If the query is a consistent one (like all documents from last month, there should be about 30-60k/month) obviously the limit of cmis query (500) stops before. BUT, if the user hits "search" the first time, after a while, the resultset is composed of 2 documents. And if the users hits "search" right after that again, with the same query, the resultset is exposed almost immediately and there are 500 documents listed.

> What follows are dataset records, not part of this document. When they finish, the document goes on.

/-- A read half of an RMW (R53): CAP_READ or TPL_READ. -/
def isReadHalf (w : Word) : Bool := slotOp w = opRMW && (slotDp w = dpCAPR || slotDp w = dpTRD)
/-- A write half of an RMW. -/
def isWriteHalf (w : Word) : Bool := slotOp w = opRMW && (slotDp w = dpCAPW || slotDp w = dpTWR)
/-- Read-class commands (R53). -/
def isReadClass (w : Word) : Bool := slotOp w = opRD || slotOp w = opFETCH || isReadHalf w
/-- Write-class commands (R53). -/
def isWriteClass (w : Word) : Bool := slotOp w = opWR || isWriteHalf w
/-- Maintenance opcodes: SCRUB, TRAIN, CAL, BIST. -/
def isMaint (w : Word) : Bool := opSCRUB ≤ slotOp w && slotOp w ≤ opBIST
/-- A slot of a template (R116). -/
def isTpl (w : Word) : Bool := slotDp w = dpTCMD && (slotOp w = opACT || slotOp w = opPRE) ||
  slotOp w = opRMW && (slotDp w = dpTRD || slotDp w = dpTWR)
/-- Slots that use a generator: those whose generator field R111 says is used and no template or write half. -/
def usesGen (w : Word) : Bool :=
  (slotOp w = opACT || slotOp w = opRD || slotOp w = opWR || slotOp w = opPRE || slotOp w = opREFPB ||
    slotOp w = opFETCH || isReadHalf w) && !isTpl w

/-! Address generators (R114). -/

/-- The bank hash of R114. -/
def hashFold (addr hash : Nat) : Nat :=
  let x := (addr % 2 ^ 21) &&& hash
  (x % 32) ^^^ (x / 32 % 32) ^^^ (x / 1024 % 32) ^^^ (x / 32768 % 32) ^^^ (x / 1048576 % 2)

/-- The effective address of a slot and the generator's next offset (R114). -/
def genStep (g : GenCfg) (o : Nat) (w : Word) : Nat × Nat :=
  let o := if slotStep w = 2 then 0 else o
  let addr := (g.base + o) % 2 ^ 26
  let bank := if slotBankSrc w then (addr / 2 ^ 21) ^^^ hashFold addr g.hash else slotBank w
  let o' := if slotStep w = 1 then (if o + g.stride ≥ g.limit then o + g.stride - g.limit else o + g.stride) else o
  (bank % 32 * 2 ^ 21 + addr % 2 ^ 21, o')

/-- The address a slot forms and the four generator offsets after it. Slots that use no generator move none. -/
def genSlot (gens : List GenCfg) (o : List Nat) (w : Word) : Nat × List Nat :=
  if usesGen w then
    let n := slotGen w
    let r := genStep (gens.getD n default) (o.getD n 0) w
    (r.1, o.set n r.2)
  else (slotBank w * 2 ^ 21, o)

/-! Bytes of an image. -/

/-- The little-endian number of the `n` bytes at `off` (R15, R98); bytes past the end read as 0. -/
def leAt (b : List Byte) (off n : Nat) : Nat :=
  ((b.drop off).take n).foldr (fun x a => x.toNat + 256 * a) 0

/-- The 32-bit value at `off`. -/
def w32 (b : List Byte) (off : Nat) : Nat := leAt b off 4

/-- The little-endian bytes of a number. -/
def leBytes : Nat → Nat → List Byte
  | 0, _ => []
  | n + 1, v => BitVec.ofNat 8 v :: leBytes n (v / 256)

/-- Complement pairs of `k` bits (R16). -/
def isComp (k a b : Nat) : Bool := a + b = 2 ^ k - 1

/-- One step of a reflected CRC over 32 bits, generator 0x1EDC_6F41 (R104). -/
def crc32cBit (c : BitVec 32) : BitVec 32 :=
  if c.getLsbD 0 then (c >>> 1) ^^^ 0x82F63B78#32 else c >>> 1

/-- CRC-32C after one more byte. -/
def crc32cByte (c : BitVec 32) (x : Byte) : BitVec 32 :=
  let c := c ^^^ x.setWidth 32
  crc32cBit (crc32cBit (crc32cBit (crc32cBit (crc32cBit (crc32cBit (crc32cBit (crc32cBit c)))))))

/-- CRC-32C of R104. -/
def crc32c (b : List Byte) : BitVec 32 := ~~~(b.foldl crc32cByte 0xFFFFFFFF#32)

/-! Verdicts (R94). -/

/-- The 64-bit verdict record (R94). -/
def Verdict.word (v : Verdict) : Nat :=
  v.detail % 2 ^ 16 * 2 ^ 48 + v.offset % 2 ^ 13 * 2 ^ 35 + v.motif % 2 ^ 6 * 2 ^ 29 + v.step % 2 ^ 10 * 2 ^ 19 +
    v.tier % 8 * 2 ^ 16 + v.sect % 256 * 256 + v.code % 256

/-- The verdict ADMITTED (R593). -/
def Verdict.admitted : Verdict := { code := 0, sect := 0xFF }

/-! ## Format checks (R98 to R126), in the order of R127 -/

/-- The inputs of the checker that are not the image (R48), as the load samples them. -/
structure CheckEnv where
  /-- Channels of the member. -/
  nch : Nat
  /-- A channel that is neither RETIRED nor bound. -/
  chanFree : Nat → Bool
  /-- A lane group that no admitted pricking binds. -/
  laneFree : Bool → Nat → Bool
  /-- First codeword address of the channel's privileged region, 2^26 when there is none. -/
  privBase : Nat → Nat
  /-- The current band of the channel's die: 1, 2 or 4. -/
  band : Nat → Nat
  /-- RETIRED channels, for R88. -/
  retired : Nat → Bool
  /-- Admitted sections bound to channels (R88). -/
  admitted : List Section
  /-- Lane sections that stay bound (R491). -/
  boundLanes : List LaneSection
  /-- CH_SUBST: the channel whose beats a bound lane section's bobbin number stands for. -/
  subst : Nat → Nat

/-- A refusal with code 0x01 and a location. -/
def fmtErr (detail : Nat) (sect : Nat := 0) (motif : Nat := 0) (step : Nat := 0) (offset : Nat := 0) : Verdict :=
  { code := 0x01, sect, motif, step, offset, detail }

/-- Refuse when `bad` holds. -/
def refuse (bad : Bool) (v : Verdict) : Except Verdict Unit := if bad then .error v else .ok ()

/-- The first detail of a list of (fault present, detail) pairs whose fault is present; the lists below are ascending. -/
def firstDetail (l : List (Bool × Nat)) : Option Nat := (l.find? (·.1)).map (·.2)

/-- Run a check that answers a detail. -/
def checkDetail (l : List (Bool × Nat)) (v : Nat → Verdict) : Except Verdict Unit :=
  match firstDetail l with
  | some d => .error (v d)
  | none => .ok ()

/-- Ranges `[a, a + n)` that meet. -/
def overlaps (a n b m : Nat) : Bool := n ≠ 0 && m ≠ 0 && a < b + m && b < a + n

/-- A directory entry (R101). -/
structure DirEntry where
  typ : Nat
  idx : Nat
  off : Nat
  len : Nat
  crc : Nat
  deriving DecidableEq, Repr, Inhabited

/-- The SECTION number of an entry (R102). -/
def DirEntry.sect (e : DirEntry) : Nat :=
  if e.typ = 2 then 128 + e.idx else if e.typ = 3 then 136 + e.idx else e.idx

/-- What the header gives. -/
structure Header where
  imageId : Nat
  startGroup : Nat
  dirOff : Nat
  nChan : Nat
  nLane : Nat
  size : Nat
  deriving DecidableEq, Repr, Inhabited

/-- Step 1 of R127: the pairs, then the values in pair order (R99, R100). -/
def checkHeader (b : List Byte) (len : Nat) : Except Verdict Header := do
  let bad (d : Nat) : Verdict := fmtErr d 0xFF
  let val (i : Nat) : Nat := w32 b (8 * i)
  match (List.range 16).find? (fun i => !isComp 32 (val i) (w32 b (8 * i + 4))) with
  | some i => .error { code := 0x03, sect := 0xFF, detail := i }
  | none =>
    refuse (val 0 != 0x474B5250) (bad 1)
    refuse (val 1 % 2 ^ 16 != 1) (bad 2)
    refuse (val 1 / 2 ^ 16 != 0) (bad 6)
    refuse (val 2 != len) (bad 3)
    refuse (val 2 % 8 != 0 || val 2 > 0x8000000) (bad 6)
    let nc := val 3 % 256
    let nl := val 3 / 256 % 256
    refuse (val 3 / 2 ^ 16 != 0 || nc > 128 || nl > 16 || nc + nl == 0) (bad 6)
    refuse (val 5 / 2 ^ 16 != 0) (bad 6)
    checkDetail [(val 6 < 0x80 || val 6 + 32 * (nc + nl) > val 2, 4), (val 6 % 8 != 0, 0x11)] bad
    refuse ((List.range 9).any fun i => val (7 + i) != 0) (bad 6)
    .ok { imageId := val 4, startGroup := val 5, dirOff := val 6, nChan := nc, nLane := nl, size := val 2 }

/-- One directory entry, given the entries before it (R101 to R103). -/
def checkEntry (b : List Byte) (h : Header) (nch : Nat) (n : Nat) (seen : List DirEntry) : Except Verdict DirEntry := do
  let p := h.dirOff + 32 * n
  let bad (d : Nat) : Verdict := fmtErr d 0xFF
  refuse ((List.range 4).any fun i => !isComp 32 (w32 b (p + 8 * i)) (w32 b (p + 8 * i + 4)))
    { code := 0x03, sect := 0xFF, detail := 0x100 + n }
  let id := w32 b p
  let e : DirEntry := { typ := id / 256 % 256, idx := id % 256, off := w32 b (p + 8), len := w32 b (p + 16),
                        crc := w32 b (p + 24) }
  checkDetail
    [ (e.off + e.len > h.size || overlaps e.off e.len 0 0x80 ||
        overlaps e.off e.len h.dirOff (32 * (h.nChan + h.nLane)) ||
        seen.any (fun x => overlaps e.off e.len x.off x.len), 4),
      (e.typ == 0 || e.typ > 3 || (e.typ != 1 && e.idx > 7) || seen.any (fun x => x.typ == e.typ && x.idx == e.idx), 5),
      (id / 2 ^ 16 != 0 || e.len % 8 != 0, 6),
      (e.typ == 1 && e.idx ≥ nch, 0xF),
      (e.off % 8 != 0, 0x11) ] bad
  .ok e

/-- The entries from number `n` on. -/
def checkEntries (b : List Byte) (h : Header) (nch : Nat) : Nat → Nat → List DirEntry → Except Verdict (List DirEntry)
  | 0, _, seen => .ok seen
  | k + 1, n, seen => do
    let e ← checkEntry b h nch n seen
    checkEntries b h nch k (n + 1) (seen ++ [e])

/-- Step 2 of R127: the directory and its counts (R103). -/
def checkDirectory (b : List Byte) (h : Header) (nch : Nat) : Except Verdict (List DirEntry) := do
  let es ← checkEntries b h nch (h.nChan + h.nLane) 0 []
  refuse ((es.filter (·.typ == 1)).length != h.nChan || (es.filter (·.typ != 1)).length != h.nLane) (fmtErr 5 0xFF)
  .ok es

/-- A generator block out of range (R113). -/
def genBad (base stride limit hash : Nat) : Bool :=
  base ≥ 2 ^ 26 || base % 4 != 0 || stride ≥ 2 ^ 26 || stride % 4 != 0 || stride ≥ limit ||
  limit < 4 || limit > 0x4000000 || limit % 4 != 0 || hash ≥ 2 ^ 21

/-- The function code of SEC_CFG (R105). -/
def funcOfCode (c : Nat) : Option Func :=
  if c = 1 then some .source else if c = 2 then some .capture else if c = 3 then some .direct else none

/-- The section header fields in ascending offset (R105, R113). -/
def checkSecHeader (b : List Byte) (sn : Nat) (h : Header) : Except Verdict Section := do
  let bad (d : Nat) : Verdict := fmtErr d sn
  refuse (b.length < 256) (bad 4)
  let cfg := w32 b 0
  let f := funcOfCode (cfg % 8)
  let isCap := f == some Func.capture
  let isSrc := f == some Func.source
  let addressed := bit cfg 3
  checkDetail [(cfg / 256 != 0, 6), (f.isNone || (addressed && !isCap) || bits cfg 7 6 == 3, 7)] bad
  let cnt := w32 b 4
  let nm := cnt % 128
  let nt := bits cnt 10 8 + 1
  let ns := bits cnt 26 16
  refuse (bit cnt 7 || bits cnt 15 11 != 0 || bits cnt 31 27 != 0 || nm == 0 || nm > 64 || ns == 0 || ns > 1024) (bad 6)
  refuse (w32 b 8 % 8 != 0 || w32 b 12 % 8 != 0 || w32 b 16 % 8 != 0) (bad 0x11)
  let lead := w32 b 0x18
  refuse (if isSrc then lead % 2 != 0 || lead < 50 || lead > 4096 else lead != 0) (bad 6)
  refuse ((List.range 8).any fun t => t ≥ nt && w32 b (0x40 + 4 * t) != 0) (bad 6)
  refuse ((List.range 8).any fun t =>
    let x := w32 b (0x60 + 4 * t)
    (t ≥ nt && x != 0) || bits x 15 10 != 0 || bits x 31 27 != 0) (bad 6)
  let g (n o : Nat) : Nat := w32 b (0x80 + 16 * n + 4 * o)
  refuse ((List.range 4).any fun n => genBad (g n 0) (g n 1) (g n 2) (g n 3)) (bad 0xE)
  let bkt := w32 b 0xC0
  refuse (if addressed then bkt % 32 == 0 || bkt % 32 > 16 || bits bkt 7 5 != 0 || bits bkt 14 8 == 0 ||
      bits bkt 14 8 > 64 || bkt / 2 ^ 15 != 0 else bkt != 0) (bad 6)
  refuse (!addressed && (w32 b 0xC4 != 0 || w32 b 0xC8 != 0)) (bad 6)
  refuse ((List.range 13).any fun i => w32 b (0xCC + 4 * i) != 0) (bad 6)
  .ok { chan := sn, func := f.getD .direct, addressed, loop := bit cfg 4, ride := bit cfg 5,
        cover := 2 ^ bits cfg 7 6, rlsLead := lead, scrubFloor := w32 b 0x1C, distCal := leAt b 0x20 8,
        distBist := leAt b 0x28 8, distTrain := leAt b 0x30 8, distScrub := leAt b 0x38 8,
        tiers := (List.range nt).map fun t =>
          { first := w32 b (0x60 + 4 * t) % 1024, count := bits (w32 b (0x60 + 4 * t)) 26 16, power := w32 b (0x40 + 4 * t) },
        gens := (List.range 4).map fun n => { base := g n 0, stride := g n 1, limit := g n 2, hash := g n 3 },
        bktB := bkt % 32, bktA := bits bkt 14 8, intB := w32 b 0xC4, intA := w32 b 0xC8,
        imageId := h.imageId, startGroup := h.startGroup }

/-- A motif entry, given those before it (R107, R108). -/
def motifBad (b : List Byte) (p : Nat) (m : Motif) (seen : List Motif) (slotCount priv : Nat) : Bool :=
  w32 b p ≥ 2 ^ 14 || m.card % 8 != 0 || bits (w32 b (p + 4)) 15 14 != 0 || w32 b (p + 4) ≥ 2 ^ 17 ||
  m.len < 16 || m.len > 8192 || w32 b (p + 12) ≥ 2 ^ 26 || m.stageAddr % 4 != 0 || (!m.staged && m.stageAddr != 0) ||
  m.card + m.len > 16384 || m.src + m.len > slotCount ||
  (!m.staged && seen.any fun x => !x.staged && overlaps m.card m.len x.card x.len) ||
  (m.staged && (m.len % 8 != 0 || m.stageAddr < priv || m.stageAddr + m.len / 2 > 2 ^ 26 ||
    seen.any fun x => x.staged && overlaps m.stageAddr (m.len / 2) x.stageAddr (x.len / 2)))

/-- The motif table entries in motif order. -/
def checkMotifs (b : List Byte) (sn off slotCount priv : Nat) : Nat → Nat → List Motif → Except Verdict (List Motif)
  | 0, _, seen => .ok seen
  | k + 1, n, seen => do
    let p := off + 16 * n
    let m : Motif := { card := w32 b p % 2 ^ 14, len := w32 b (p + 4) % 2 ^ 14, staged := bit (w32 b (p + 4)) 16,
                       src := w32 b (p + 8), stageAddr := w32 b (p + 12) % 2 ^ 26 }
    refuse (motifBad b p m seen slotCount priv) (fmtErr 8 sn n)
    checkMotifs b sn off slotCount priv k (n + 1) (seen ++ [m])

/-- The sequence table entries in step order (R109). -/
def checkSteps (b : List Byte) (sn off nm : Nat) : Nat → Nat → List SeqStep → Except Verdict (List SeqStep)
  | 0, _, seen => .ok seen
  | k + 1, n, seen => do
    let x := w32 b (off + 8 * n)
    let s : SeqStep := { motif := x % 64, switch := bits x 15 8, rep := w32 b (off + 8 * n + 4) }
    refuse (bits x 7 6 != 0 || x / 2 ^ 16 != 0 || s.motif ≥ nm || s.rep == 0) (fmtErr 9 sn 0 n)
    checkSteps b sn off nm k (n + 1) (seen ++ [s])

/-- The tier ranges are disjoint, cover every step, and none is empty (R106). -/
def tiersBad (ts : List TierDef) (ns : Nat) : Bool :=
  ts.any (fun t => t.count == 0 || t.first + t.count > ns) ||
  (List.range ns).any fun i => (ts.filter fun t => t.first ≤ i && i < t.first + t.count).length != 1

/-- Opcodes whose bank and generator fields must be 0, and whose datapath and queue must be 0 (R111). -/
def bankZero (w : Word) : Bool :=
  let o := slotOp w
  o = opNOP || o = opPREA || o = opREFAB || o = opOPEN || isMaint w || o = opMARK || isWriteHalf w ||
  slotDp w = dpTCMD || slotDp w = dpTRD || slotDp w = dpTWR
def dpZero (w : Word) : Bool :=
  let o := slotOp w
  o = opNOP || o = opPREA || o = opREFAB || o = opREFPB || o = opOPEN || isMaint w

/-- A datapath action used with the wrong opcode, function or queue (R116). DESIGN CHOICE (log 140): a STAGE queue that names no
motif of the section counts as a wrong queue. -/
def dpBad (s : Section) (nm : Nat) (w : Word) : Bool :=
  let o := slotOp w
  let d := slotDp w
  let q := slotQueue w
  let src := s.func == .source
  let cap := s.func == .capture
  if o = opMARK || dpZero w then false
  else if o = opACT || o = opPRE then
    !(d = dpNONE && q = 0 || d = dpTCMD && cap && s.addressed && q = 0)
  else if o = opRD then !(d = dpSRC && src && q % 8 = 0 || d = dpANAR && cap && q = 0)
  else if o = opWR then !(d = dpCLEAR && (src || cap) && q = 0 || d = dpANAW && cap && q = 0)
  else if o = opRMW then
    !(cap && (d = dpCAPR && q % 8 = 0 || d = dpCAPW && q = 0 ||
      s.addressed && (d = dpTRD && q % 8 = 0 || d = dpTWR && q = 0)))
  else !(d = dpSTAGE && q < nm)

/-- The receive group of a capture read half, and whether it carries addressed records (R204). -/
def capGroup (w : Word) : Option (Nat × Bool) := if isReadHalf w then some (slotGroup w, slotDp w == dpTRD) else none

What the heck is wrong? Does CMIS caches results in some way? How do big CMIS queries work? Thanks A.

3
did you try to add a orderBy clause? - alfrescian
yes, even in that case it happens anyway. - Teqnology
Are you using Apache Chemistry in your GWT app? Which Alfresco version? - alfrescian
Yes, we're using Apache Chemistry and Alfresco 3.4.7 Enterprise, both. We can't make the upgrade because we don't have Alfresco 4 license. - Teqnology

3 Answers

2
votes

As you mentioned you're using Apache Chemistry. Chemistry has a clientside caching mechanism: http://chemistry.apache.org/java/how-to/how-to-tune-perfomance.html

2
votes

I suspect this is not CMIS related at all but is instead due to the Alfresco Lucene "max permission check" problem. At a high-level, there is a config setting for the maximum number of permission checks that Alfresco will do against a search result set. There is also a limit to the total amount of time it will spend performing such checks. These limits are configured in the repository properties file as:

# The maximum time spent pruning results

system.acl.maxPermissionCheckTimeMillis=10000

# The maximum number of results to perform permission checks against

system.acl.maxPermissionChecks=1000 

The first time you run a search the server begins performing these checks and hits the limit. It then returns the search results it was able to filter. Now the permission cache is populated so the next time you run the search the results come back much faster and the result set is larger.

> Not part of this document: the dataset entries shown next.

-- ==== Sys2Proof/Machine/Commit.lean ====
section
/-! DEFINITION. Host memory accesses (R151, R414) and the commit of completion records (R153 to R156). -/

namespace Sys2Proof.Machine

open Sys2Proof

/-! ## Host memory (R151, R414 to R416) -/

/-- The device may reach host memory now: over its own link, or through the proxy it is bound to (R414, R417). -/
def State.hostUp (s : State) : Bool :=
  s.host.linkUp && !s.host.d3hot && s.pwr.mode != .save && (s.tor.pcieEn || (s.tor.boundTo.isSome && !s.host.proxyLost))

/-- The proxy channel with device `id` (R416). -/
def State.px (s : State) (id : Nat) : PxChan := Sparse.get {} s.tor.px id
def State.modPx (id : Nat) (f : PxChan → PxChan) (s : State) : State :=
  { s with tor := { s.tor with px := Sparse.modify {} s.tor.px id f } }

/-- Send a PROXY packet to device `id` with its payload words. -/
def State.pxPacket (id op : Nat) (ws : List Word) (s : State) : State := s.sendPacket 4 (id % 64) (id / 64) 0 (proxyLen op) ws

/-- Payload word 0 of a PROXY packet (R415). -/
def pxWord (op pseq : Nat) : Word := BitVec.ofNat 32 (op * 2 ^ 28 + pseq)

/-- Send a numbered PROXY packet to device `id` (R415, R416): `ws` are words 1 onward. At most 256 packets are
unacknowledged; further ones wait their turn. -/
def State.pxSend (id op : Nat) (ws : List Word) (s : State) : State :=
  let c := s.px id
  let p : PxPkt := { pseq := c.tx, op, words := pxWord op c.tx :: ws }
  let s := s.modPx id fun c => { c with tx := (c.tx + 1) % 2 ^ 16, unacked := c.unacked ++ [p],
                                        adv := if c.unacked.isEmpty then s.now else c.adv,
                                        prog := if c.unacked.isEmpty then s.now else c.prog }
  if c.unacked.length < 256 then s.pxPacket id op p.words else s

/-- 32-bit words of a byte string, the last one filled with zero bytes. -/
def wordsOf (data : List Byte) : List Word :=
  (List.range ((data.length + 3) / 4)).map fun i => BitVec.ofNat 32 (leAt data (4 * i) 4)

/-- The low and high words of an address. -/
def addrWords (a : Nat) : List Word := [BitVec.ofNat 32 a, BitVec.ofNat 32 (a / 2 ^ 32)]

/-- The writes of a proxied device: MEM_WR packets of at most 64 bytes in address order (R414, R415). -/
def State.proxyWrite (id addr : Nat) (data : List Byte) (s : State) : State :=
  (List.range ((data.length + 63) / 64)).foldl (fun s i =>
    let d := (data.drop (64 * i)).take 64
    s.pxSend id 6 (addrWords (addr + 64 * i) ++ [BitVec.ofNat 32 d.length] ++ wordsOf d)) s

/-- A posted write to host memory (R151, R531). -/
def State.hostWrite (addr : Nat) (data : List Byte) (s : State) : State :=
  if !s.hostUp then s
  else
    let s := if s.tor.pcieEn then s.emit (.write addr data) else s.proxyWrite (s.tor.boundTo.getD 0) addr data
    s.count 0x10D none data.length

/-- A read of host memory leaves the device: a read request, or MEM_RD packets of at most 4 KiB (R414, R416). -/
def State.hostRead (addr len : Nat) (s : State) : State :=
  if s.tor.pcieEn then s.emit (.read addr len)
  else
    (List.range ((len + 4095) / 4096)).foldl (fun s i =>
      s.pxSend (s.tor.boundTo.getD 0) 5
        (addrWords (addr + 4096 * i) ++ [BitVec.ofNat 32 (min 4096 (len - 4096 * i))])) s

/-! ## Completion records (R150 to R156) -/

/-- The 64-bit words of ring entry 0 and, for a 32-byte record, entry 1 (R150). -/
def recW0 (seq status : Nat) : Nat := seq % 2 ^ 48 + status * 2 ^ 48
def recW1 (seq info : Nat) : Nat := (2 ^ 48 - 1 - seq % 2 ^ 48) + info * 2 ^ 48

/-- Opcodes whose record is 32 bytes (R142). -/
def longRecord (op : Nat) : Bool := op == 0x20 || op == 0x40 || op == 0x41

/-- The opcode is READ, WRITE or FILL. -/
def isDaOp (op : Nat) : Bool := op == 0x10 || op == 0x11 || op == 0x12

/-- Host address of entry `i` of a completion ring (R139). -/
def ringAddr (ring ringLog2 i : Nat) : Nat := ring + 16 * (i % 2 ^ (ringLog2 + 1))

/-- Write a journalled record to its completion ring (R151): entry 1 before entry 0. A read of the entry that was written last confirms
it (R156). -/
def State.writeRecord (j : JRec) (s : State) : State :=
  let s := if j.long then
      s.hostWrite (ringAddr j.ring j.ringLog2 (j.idx + 1)) (leBytes 8 j.r0 ++ leBytes 8 j.r1) else s
  let s := s.hostWrite (ringAddr j.ring j.ringLog2 j.idx) (leBytes 8 j.w0 ++ leBytes 8 j.w1)
  if s.hostUp then s.hostRead (ringAddr j.ring j.ringLog2 j.idx) 16 else s

/-- Send the context's MSI-X message (R154). -/
def State.sendMsix (n : Nat) (s : State) : State :=
  if s.hostUp then
    ((s.emit (.msix n (s.ctx n).vec)).modCtx n fun c => { c with unsent := 0 }).count 0x111 none 1
  else s

/-- Granules of accepted descriptors of class `cls` on channel `ch` not yet issued (R269). -/
def State.daWaiting (s : State) (ch cls : Nat) : Nat :=
  s.ctxs.foldl (fun a x => x.2.acc.foldl (fun a d =>
    if isDaOp d.op && d.phase != .done && d.ch == ch && d.cls == cls then a + (d.total - d.issued) else a) a) 0

/-- INFO of a Direct Access record (R268). -/
def State.daInfo (s : State) (d : Desc) : Nat :=
  if d.status = 0 || d.status = 0x0042 then
    if d.status = 0x0042 then 0
    else
      (if d.poison then 1 else 0) + (if d.corrected then 2 else 0) + d.cls * 4 + (if d.shed then 16 else 0) +
        min (s.daWaiting d.ch d.cls / 1024) 0xFF * 256
  else 0

/-- The effect of a FILL commits (R257): one over every unprivileged row of a bank sets
the bank's INIT bit (R257) and ends its RETENTION_LOST (R448). -/
def Chan.fillInit (c : Chan) (first n : Nat) : Chan :=
  let covers (b : Nat) : Bool :=
    let rows := if b = 31 then 8192 - privRows c.priv else 8192
    first ≤ b * 2 ^ 19 && b * 2 ^ 19 + rows * 64 ≤ first + n
  let m : BitVec 32 := (List.range 32).foldl (fun v b => if covers b then v ||| (1#32 <<< b) else v) 0
  { c with da := { c.da with init := c.da.init ||| m }, retLost := c.retLost &&& ~~~m }

/-- The RETENTION_LOST condition of a channel ends with its last lost bank (R467). -/
def State.lostEnds (ch : Nat) (s : State) : State := if (s.chan ch).retLost == 0 then s.condEnd 0x03 0x05 ch else s

/-- What the commit of a descriptor with status 0 brings: the INIT bits that a FILL sets (R257). -/
def State.commitEffect (d : Desc) (s : State) : State :=
  if d.op = 0x12 && d.status = 0 then (s.modChan d.ch fun c => c.fillInit d.first d.total).lostEnds d.ch else s

/-- Commit the oldest accepted descriptor of context `n` when its effect is complete and the journal has room: the
record enters the journal, FRONTIER and CWI advance, and the record leaves for the ring (R153 to R156). -/
def State.commitOne (n : Nat) (s : State) : State :=
  let c := s.ctx n
  match c.acc with
  | [] => s
  | d :: rest =>
    if d.phase != .done || s.journal.length ≥ 2048 then s
    else
      let info := if isDaOp d.op then s.daInfo d else d.info
      let long := longRecord d.op
      let j : JRec := { ctx := n, seq := d.seq, idx := c.cwi, ring := c.cring, ringLog2 := c.ringLog2,
                        w0 := recW0 d.seq d.status, w1 := recW1 d.seq info, long,
                        r0 := d.result, r1 := 2 ^ 64 - 1 - d.result % 2 ^ 64 }
      let s := { s.commitEffect d with journal := s.journal ++ [j] }
      let s := s.modCtx n fun c => { c with acc := rest, frontier := d.seq, cwi := (c.cwi + if long then 2 else 1) % 2 ^ 32,
                                            unsent := c.unsent + 1,
                                            unsentSince := if c.unsent = 0 then s.now else c.unsentSince }
      let s := (s.writeRecord j).count 0x110 none 1 (fun q => q == n)
      let c := s.ctx n
      if c.irqEn && (c.unsent ≥ c.coalesce + 1 || bit d.flags 1) then s.sendMsix n else s

/-- Commit every descriptor of context `n` that can commit, in sequence order. -/
def State.commitAll : Nat → Nat → State → State
  | 0, _, s => s
  | k + 1, n, s => State.commitAll k n (s.commitOne n)

/-- The outcome of one accepted descriptor. -/
def Ctx.finish (c : Ctx) (seq status : Nat) (info result : Nat := 0) : Ctx :=
  { c with acc := c.acc.map fun d =>
      if d.seq == seq && d.phase != .done then { d with phase := .done, status, info, result } else d }

/-- A disable of the context is complete: the window no longer waits, or the CTX_DISABLE that asked for it does (R134, R137). -/
def State.disabled (n : Nat) (x : Nat × Option Nat) (s : State) : State :=
  match x.2 with
  | none => { s with host := { s.host with admBusy := s.host.admBusy.filter (· != n) } }
  | some q => s.modCtx x.1 fun c => c.finish q 0

/-- The disables that waited for the context's records take effect (R134, R137). DESIGN CHOICE (log 160): the halt cause goes with them. -/
def State.settleDisable (n : Nat) (s : State) : State :=
  let c := s.ctx n
  if c.disabling.isEmpty || !c.acc.isEmpty then s
  else
    let s := s.modCtx n fun c => { c with state := .disabled, haltCause := 0, fetched := 0, disabling := [] }
    c.disabling.foldl (fun s x => s.disabled n x) (s.condEnd 0x08 0x01 n)

/-- Commit what can commit on context `n`, then on the admin contexts whose CTX_DISABLE that completes, up to `k` deep. -/
def State.drainBy : Nat → Nat → State → State
  | 0, _, s => s
  | k + 1, n, s =>
    let s := State.commitAll ((s.ctx n).acc.length) n s
    let owners := if (s.ctx n).acc.isEmpty then (s.ctx n).disabling.map (·.1) else []
    owners.foldl (fun s o => State.drainBy k o s) (s.settleDisable n)

/-- Commit what can commit: the admin contexts may wait for one another. -/
def State.drain (n : Nat) (s : State) : State := State.drainBy 17 n s

/-- Complete an accepted descriptor with its outcome and commit what can commit. -/
def State.finish (n seq status : Nat) (s : State) (info result : Nat := 0) : State :=
  (s.modCtx n fun c => c.finish seq status info result).drain n

/-- Commits that waited for room in the journal (R156). -/
def State.drainEvery (s : State) : State := (s.ctxs.map (·.1)).foldl (fun s n => s.drain n) s

/-! ## Halting a context (R134, R138) -/

/-- Halt context `n` with a cause code of R138 and log CTX_HALT. -/
def State.halt (n cause : Nat) (s : State) : State :=
  let ci := (s.ctx n).ci
  (s.modCtx n fun c => { c with state := .halted, haltCause := cause, refetch := none, fetched := 0 }).log .ctxHalt n cause ci 0 true

end Sys2Proof.Machine
end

Searches in Alfresco are non-deterministic--you cannot guarantee that, for large result sets, you will get back the exact same result set every time, regardless of how big you make those settings.

If you are able to upgrade at some point you may find that configuring Alfresco to use Solr rather than Lucene could help alleviate this, but I'm not 100% sure it will.

0
votes

To disable security checks replace public SearchService with searchService. Public services have enforced security so with searchService you can avoid security checking.